I have been working on a machine learning model and I'm currently using a Pipeline with GridSearchCV. My data is scaled with MinMaxScaler and I'm using an SVR with RBR kernel. My question is now that my model is complete, fitted, and has a decent evaluation score, do I need to also scale new data for predictions with MinMaxScaler or can I just make predictions with the data as is? I've read 3 books on scikit learn but they all focus on feature engineering and fitting. They don't really cover any additional steps in the prediction step other than use the predict method.

This is the code:

pipe = Pipeline([('scaler', MinMaxScaler()), ('clf', SVR())]) 
time_split = TimeSeriesSplit(n_splits=5) 

param_grid = {'clf__kernel': ['rbf'], 
              'clf__C':[0.0001, 0.001], 
              'clf__gamma': [0.0001, 0.001]} 

grid = GridSearchCV(pipe, param_grid, cv= time_split, 
                    scoring='neg_mean_squared_error', n_jobs = -1) 
grid.fit(X_train, y_train) 
2
You can save the complete GridSearchCV or the best estimator found from it to a file using pickle or joblib and then load that at the time of prediction.Vivek Kumar

2 Answers

3
votes

Sure, if you get new (in the sense of unprocessed) data you need to do the same preparation steps as you did when training the model. For example if you use MinMaxScaler with default proporties the model is used to have data with zero mean and standard variance in each feature, if you don't preprocess data the model can't produce accurate results.

Keep in mind to use exactly the same MinMaxScaler object you used for the training data. So in case you save your model to a file, save also your preprocessing objects.

0
votes

I wanted to follow up my question with a solution thanks to pythonic833's answer. I think the proper procedure to scale new data for prediction if you used a pipeline is to do the whole scaling process from beginning to end with the original training data that was used on the pipeline. Even though the pipeline did the scaling for you during the training process, it's necessary to scale the training data manually to be able to have the new data predict accurately and scaled correctly by having a MinMaxScaler object. Below is my code based on pythonic833 answer and some of the other comments such as saving the model with Pickle.

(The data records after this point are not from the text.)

-- ==== Sys2Proof/Laws/PerInstr.lean ====
section
/-! SUPPORT. The fields of every command's word (spec/30_encoding.md R100), one lemma for each
constructor. -/

namespace Sys2Proof.Laws.EncodeFields

/-- The word of a command shows its opcode, its `NB`, and a zero `RSV`. -/
def Statement (i : Instr) : Prop :=
  opField (encode i) = opcodeOf i ∧ nbField (encode i) = nbOf i ∧ rsvField (encode i) = 0#21

theorem init : Statement .init := by unfold Statement; decide
theorem update (nb : BitVec 3) : Statement (.update nb) := by unfold Statement; revert nb; decide
theorem final (nb : BitVec 3) : Statement (.final nb) := by unfold Statement; revert nb; decide
theorem keyBegin : Statement .keyBegin := by unfold Statement; decide
theorem keyUpdate (nb : BitVec 3) : Statement (.keyUpdate nb) := by unfold Statement; revert nb; decide
theorem hmacStart : Statement .hmacStart := by unfold Statement; decide
theorem hmacReset : Statement .hmacReset := by unfold Statement; decide

end Sys2Proof.Laws.EncodeFields
end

from sklearn.preprocessing import MinMaxScaler

pipe = Pipeline([('scaler', MinMaxScaler()), ('clf', SVR())]) 
time_split = TimeSeriesSplit(n_splits=5) 
param_grid = {'clf__kernel': ['rbf'], 
          'clf__C':[0.0001, 0.001], 
          'clf__gamma': [0.0001, 0.001]} 

grid = GridSearchCV(pipe, param_grid, cv= time_split, 
       scoring='neg_mean_squared_error', n_jobs = -1) 
grid.fit(X_train, y_train)

# Pickle the data with a content manager
with open('Pickles/{}.pkl'.format(file_name), 'wb') as file:
    pickle.dump(grid, file)

# Load Pickle with a content manager
with open('Pickles/{}.pkl'.format(file_name), 'rb') as file:
    model = pickle.load(file)

scaler = MinMaxScaler()
scaler.fit(X_train)  # Original training data for Pipeline
X_train_scaled = scaler.transform(X_train)
new_data_scaled = scaler.transform(new_data)
model.predict(new_data_scaled)